TASK ITEM:
Work out how many lines in the data below contain the string "KeepsExec", and reply with that figure alone.

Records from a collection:
-- ==== Sys2Proof/Laws/KeepsExec.lean ====
section
/-!
SUPPORT. Sys2Proof/Laws/KeepsExec.lean: what each command, and a step, may change.
-/
namespace Sys2Proof.Machine

open Sys2Proof

/-- The touch set of a command: every register and part its meaning can change. -/
def touch : Instr → Nat
  | .nop _ => execNop_touch
  | .identify _ => execIdentify_touch
  | .invalidOpcode _ _ => execInvalidOpcode_touch
  | .laneClaim _ => execLaneClaim_touch
  | .laneRelease _ => execLaneRelease_touch
  | .laneSetTarget _ _ _ => execLaneSetTarget_touch
  | .laneSetLimits _ _ => execLaneSetLimits_touch
  | .laneSetLatency _ _ => execLaneSetLatency_touch
  | .laneArm _ => execLaneArm_touch
  | .lanePark _ => execLanePark_touch
  | .laneClearTrip _ => execLaneClearTrip_touch
  | .laneWarp _ => execLaneWarp_touch
  | .laneGetState _ => execLaneGetState_touch
  | .laneSetPolicy _ _ _ _ => execLaneSetPolicy_touch
  | .phaseReadmit _ => execPhaseReadmit_touch
  | .phaseGetHealth _ => execPhaseGetHealth_touch
  | .segmentSetMode _ _ => execSegmentSetMode_touch
  | .segmentSetTarget _ _ _ _ _ _ => execSegmentSetTarget_touch
  | .segmentSetSharing _ _ _ => execSegmentSetSharing_touch
  | .telemetryStreamOpen _ _ => execTelemetryStreamOpen_touch
  | .telemetryStreamClose _ _ => execTelemetryStreamClose_touch
  | .meterRead _ _ => execMeterRead_touch
  | .meterStatement _ _ => execMeterStatement_touch
  | .meterResolveDispute _ _ => execMeterResolveDispute_touch
  | .meterCalibrate _ _ _ _ _ _ => execMeterCalibrate_touch
  | .calibrated _ => execCalibrated_touch
  | .logRead _ _ => execLogRead_touch
  | .logConfig _ _ _ => execLogConfig_touch
  | .logMark _ _ _ => execLogMark_touch
  | .paramWrite _ _ _ => execParamWrite_touch
  | .paramRead _ _ _ => execParamRead_touch
  | .paramCommit _ => execParamCommit_touch
  | .linkSend _ _ _ _ => execLinkSend_touch
  | .linkRenegotiate _ => execLinkRenegotiate_touch
  | .linkRoleSwap _ _ => execLinkRoleSwap_touch
  | .portmTransfer _ _ _ _ _ _ _ => execPortmTransfer_touch
  | .tenantHeartbeat _ _ => execTenantHeartbeat_touch
  | .tenantSetRole _ _ => execTenantSetRole_touch
  | .tenantReleaseQuarantine _ => execTenantReleaseQuarantine_touch
  | .sealDevice _ => execSeal_touch
  | .unsealChallenge _ => execUnsealChallenge_touch
  | .unsealResponse _ _ => execUnsealResponse_touch
  | .deviceSoftReset _ _ => execDeviceSoftReset_touch
  | .softResetCycle => execSoftResetCycle_touch
  | .page _ _ => execPage_touch
  | .operationRead _ => execOperationRead_touch
  | .operationOff _ => execOperationOff_touch
  | .operationOn _ => execOperationOn_touch
  | .clearFaults _ => execClearFaults_touch
  | .capability _ => execCapability_touch
  | .voutMode _ => execVoutMode_touch
  | .statusByte _ => execStatusByte_touch
  | .statusWord _ => execStatusWord_touch
  | .statusVout _ => execStatusVout_touch
  | .statusIout _ => execStatusIout_touch
  | .statusTemperature _ => execStatusTemperature_touch
  | .readVin _ => execReadVin_touch
  | .readVout _ => execReadVout_touch
  | .readIout _ => execReadIout_touch
  | .readTemperature1 _ => execReadTemperature1_touch
  | .readPout _ => execReadPout_touch
  | .pmbusRevision _ => execPmbusRevision_touch
  | .mfrSafeAll _ => execMfrSafeAll_touch
  | .mfrLaneState _ => execMfrLaneState_touch
  | .mfrSupResult _ => execMfrSupResult_touch
  | .alertResponse _ => execAlertResponse_touch
  | .psCommFault _ _ => execPsCommFault_touch
  | .psTimeout => execPsTimeout_touch
  | .psAddress _ => execPsAddress_touch
  | .setVbus _ _ _ => execSetVbus_touch
  | .setSlew _ _ _ => execSetSlew_touch
  | .setDroop _ _ _ => execSetDroop_touch
  | .setPlimit _ _ _ => execSetPlimit_touch
  | .getStatus _ _ _ => execGetStatus_touch
  | .getIbus _ _ _ => execGetIbus_touch
  | .trdUnknown _ _ _ _ => execTrdUnknown_touch
  | .trdAbort _ => execTrdAbort_touch
  | .caps _ _ => execCaps_touch
  | .contractAck _ _ => execContractAck_touch
  | .kaMod _ _ => execKaMod_touch
  | .attnInfo _ _ => execAttnInfo_touch
  | .swapAck _ _ => execSwapAck_touch
  | .swapReq _ _ => execSwapReq_touch
  | .ack _ _ => execAck_touch
  | .nak _ _ => execNak_touch
  | .linkData _ _ => execLinkData_touch
  | .badFrame _ _ => execBadFrame_touch
  | .unknownType _ _ _ => execUnknownType_touch
  | .attentionPulse _ _ => execAttentionPulse_touch
  | .attnCollision _ => execAttnCollision_touch
  | .pilotTrunc _ => execPilotTrunc_touch
  | .pilotNoise _ => execPilotNoise_touch
  | .frameReleased _ => execFrameReleased_touch
  | .kaDev _ => execKaDev_touch
  | .responseTimeout _ => execResponseTimeout_touch
  | .graceExpiry _ => execGraceExpiry_touch
  | .hardResetDrive _ => execHardResetDrive_touch
  | .hardResetRelease _ => execHardResetRelease_touch
  | .presenceTimeout _ => execPresenceTimeout_touch
  | .contactorTimeout _ => execContactorTimeout_touch
  | .swapTimeout _ => execSwapTimeout_touch
  | .contractBreach _ => execContractBreach_touch
  | .idAverage _ _ => execIdAverage_touch
  | .idRestart _ => execIdRestart_touch
  | .laneUpdate _ => execLaneUpdate_touch
  | .phaseUpdate _ _ => execPhaseUpdate_touch
  | .dutySaturated _ => execDutySaturated_touch
  | .headroomLost _ => execHeadroomLost_touch
  | .segmentUpdate _ => execSegmentUpdate_touch
  | .segCapacity _ => execSegCapacity_touch
  | .sharingCompute _ => execSharingCompute_touch
  | .shuttleSequenceStart _ => execShuttleSequenceStart_touch
  | .shuttleHandback _ => execShuttleHandback_touch
  | .shuttleAbort _ => execShuttleAbort_touch
  | .refBoundary => execRefBoundary_touch
  | .glideStep _ => execGlideStep_touch
  | .pulsePeriod _ => execPulsePeriod_touch
  | .watchSample _ _ => execWatchSample_touch
  | .controlTapSample _ _ _ => execControlTapSample_touch
  | .segmentSarConversion _ _ => execSegmentSarConversion_touch
  | .meterSample _ _ _ _ _ _ _ => execMeterSample_touch
  | .xchkWindow _ => execXchkWindow_touch
  | .policyMove _ => execPolicyMove_touch
  | .prestartEnd _ => execPrestartEnd_touch
  | .startTokenGrant => execStartTokenGrant_touch
  | .parkRampEnd _ => execParkRampEnd_touch
  | .heartbeatLapsed _ => execHeartbeatLapsed_touch
  | .surveyStart _ => execSurveyStart_touch
  | .surveyStep _ _ => execSurveyStep_touch
  | .surveyDone _ => execSurveyDone_touch
  | .readmitPassed _ => execReadmitPassed_touch
  | .adaptEstimate _ _ _ _ => execAdaptEstimate_touch
  | .reedReplan => execReedReplan_touch
  | .reedPlanStart => execReedPlanStart_touch
  | .planAdopted => execPlanAdopted_touch
  | .heddleCommit _ _ => execHeddleCommit_touch
  | .heddleCommitDone _ => execHeddleCommitDone_touch
  | .lnCoefCommit _ _ => execLnCoefCommit_touch
  | .busCoefCommit _ => execBusCoefCommit_touch
  | .phaseTrip _ _ => execPhaseTrip_touch
  | .laneTrip _ _ => execLaneTrip_touch
  | .lfltAttributed _ => execLfltAttributed_touch
  | .faultInEdge _ _ => execFaultInEdge_touch
  | .safeNEdge _ => execSafeNEdge_touch
  | .powerFail => execPowerFail_touch
  | .pfRestart => execPfRestart_touch
  | .xinLost => execXinLost_touch
  | .pllUnlocked => execPllUnlocked_touch
  | .pllRelock => execPllRelock_touch
  | .xtalFail => execXtalFail_touch
  | .contextEcc _ => execContextEcc_touch
  | .comparator _ _ _ => execComparator_touch
  | .isrefWindow _ _ => execIsrefWindow_touch
  | .supplyWindow _ _ _ => execSupplyWindow_touch
  | .dieTempWarn _ _ => execDieTempWarn_touch
  | .dieTempTrip _ _ => execDieTempTrip_touch
  | .auxTempAverage _ _ => execAuxTempAverage_touch
  | .interlockOpen _ _ => execInterlockOpen_touch
  | .refCheck _ => execRefCheck_touch
  | .dlLock _ => execDlLock_touch
  | .dlCompare _ _ => execDlCompare_touch
  | .autoReadback _ => execAutoReadback_touch
  | .readbackDone _ _ _ => execReadbackDone_touch
  | .go _ _ => execGo_touch
  | .pwmEn _ _ => execPwmEn_touch
  | .unlock _ _ => execUnlock_touch
  | .baySafe _ _ => execBaySafe_touch
  | .bayPhTrip _ _ => execBayPhTrip_touch
  | .lnTrip _ _ => execLnTrip_touch
  | .glbTrip _ => execGlbTrip_touch
  | .glbPwmPer _ => execGlbPwmPer_touch
  | .glbPwmSs _ => execGlbPwmSs_touch
  | .glbRef _ => execGlbRef_touch
  | .mtrCfg _ _ => execMtrCfg_touch
  | .lnReed _ _ => execLnReed_touch
  | .plan _ => execPlan_touch
  | .planEn _ => execPlanEn_touch
  | .tmrCfg _ _ => execTmrCfg_touch
  | .pop _ _ => execPop_touch
  | .tmrCnt _ _ => execTmrCnt_touch
  | .tmrCv _ _ => execTmrCv_touch
  | .tmrCcfg _ _ => execTmrCcfg_touch
  | .arm _ => execArm_touch
  | .dropClr _ => execDropClr_touch
  | .timerMatch _ _ => execTimerMatch_touch
  | .timerOverflow _ => execTimerOverflow_touch
  | .timerCapture _ _ _ => execTimerCapture_touch
  | .rtrRoute _ _ => execRtrRoute_touch
  | .rtrTio _ => execRtrTio_touch
  | .hitClr _ => execHitClr_touch
  | .glbThmEn _ _ => execGlbThmEn_touch
  | .ckptNow _ => execCkptNow_touch
  | .nvmCntClr _ => execNvmCntClr_touch
  | .flushNow _ => execFlushNow_touch
  | .slvCntClr _ => execSlvCntClr_touch
  | .slvSnapAddr _ => execSlvSnapAddr_touch
  | .shtlCntClr _ _ => execShtlCntClr_touch
  | .trdCfg _ => execTrdCfg_touch
  | .trdCntClr _ => execTrdCntClr_touch
  | .dorm _ => execDorm_touch
  | .qrel _ => execQrel_touch
  | .nvmTvalLo _ => execNvmTvalLo_touch
  | .nvmTstoLo _ => execNvmTstoLo_touch
  | .nvmTaltLo _ => execNvmTaltLo_touch
  | .glbOptimeLo _ => execGlbOptimeLo_touch
  | .sqTailDb _ => execSqTailDb_touch
  | .cqHeadDb _ => execCqHeadDb_touch
  | .hstSqCfg _ => execHstSqCfg_touch
  | .hstCqCfg _ => execHstCqCfg_touch
  | .registerWrite _ _ _ _ => execRegisterWrite_touch
  | .sqFetchDone _ _ _ => execSqFetchDone_touch
  | .msixCoalTimeout _ => execMsixCoalTimeout_touch
  | .telemetrySample _ _ _ => execTelemetrySample_touch
  | .portReset _ _ => execPortReset_touch
  | .linkTraining _ => execLinkTraining_touch
  | .functionLevelReset _ => execFunctionLevelReset_touch
  | .busMasterDisable _ _ => execBusMasterDisable_touch
  | .aspmL1Entry _ _ => execAspmL1Entry_touch
  | .ltrIdle _ => execLtrIdle_touch
  | .managerPromoted => execManagerPromoted_touch
  | .violationWindowEnd _ => execViolationWindowEnd_touch
  | .challengeExpiry => execChallengeExpiry_touch
  | .selvedgeReport => execSelvedgeReport_touch
  | .recordClose _ => execRecordClose_touch
  | .checkpoint => execCheckpoint_touch
  | .flashProgramDone _ _ => execFlashProgramDone_touch
  | .flashEraseDone _ _ => execFlashEraseDone_touch
  | .powerOnReset => execPowerOnReset_touch
  | .resetN _ => execResetN_touch
  | .xinReady => execXinReady_touch
  | .pllLock => execPllLock_touch
  | .pllRetry => execPllRetry_touch
  | .bayAnalogueEnable _ => execBayAnalogueEnable_touch
  | .recoveryDone _ => execRecoveryDone_touch
  | .paramLoaded => execParamLoaded_touch
  | .startupComplete => execStartupComplete_touch
  | .dormantEntered => execDormantEntered_touch
  | .wake _ _ => execWake_touch
  | .poll _ => execPoll_touch
  | .pmTransactionDone _ _ => execPmTransactionDone_touch
  | .pmArbLoss => execPmArbLoss_touch
  | .pmBackoffEnd => execPmBackoffEnd_touch
  | .pmClockTimeout => execPmClockTimeout_touch
  | .pmBusStuck _ _ => execPmBusStuck_touch
  | .pmRecoveryRetry _ => execPmRecoveryRetry_touch
  | .pmAlert => execPmAlert_touch
  | .extest => execExtest_touch
  | .samplePreload => execSamplePreload_touch
  | .idcode => execIdcode_touch
  | .bypass => execBypass_touch
  | .dbg _ => execDbg_touch
  | .carrierStart _ => execCarrierStart_touch
  | .idleGuard _ => execIdleGuard_touch
  | .preambleStart _ => execPreambleStart_touch
  | .slowOnXtal => execSlowOnXtal_touch
  | .unlockExpiry _ => execUnlockExpiry_touch
  | .chargePumpReady => execChargePumpReady_touch
  | .eraseSuspendDone _ => execEraseSuspendDone_touch
  | .linkUp _ _ _ _ _ _ => execLinkUp_touch
  | .pciPmD3hot _ _ => execPciPmD3hot_touch
  | .pmBusFree => execPmBusFree_touch
  | .statementSigned => execStatementSigned_touch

SOLUTION TO THIS PROBLEM:
2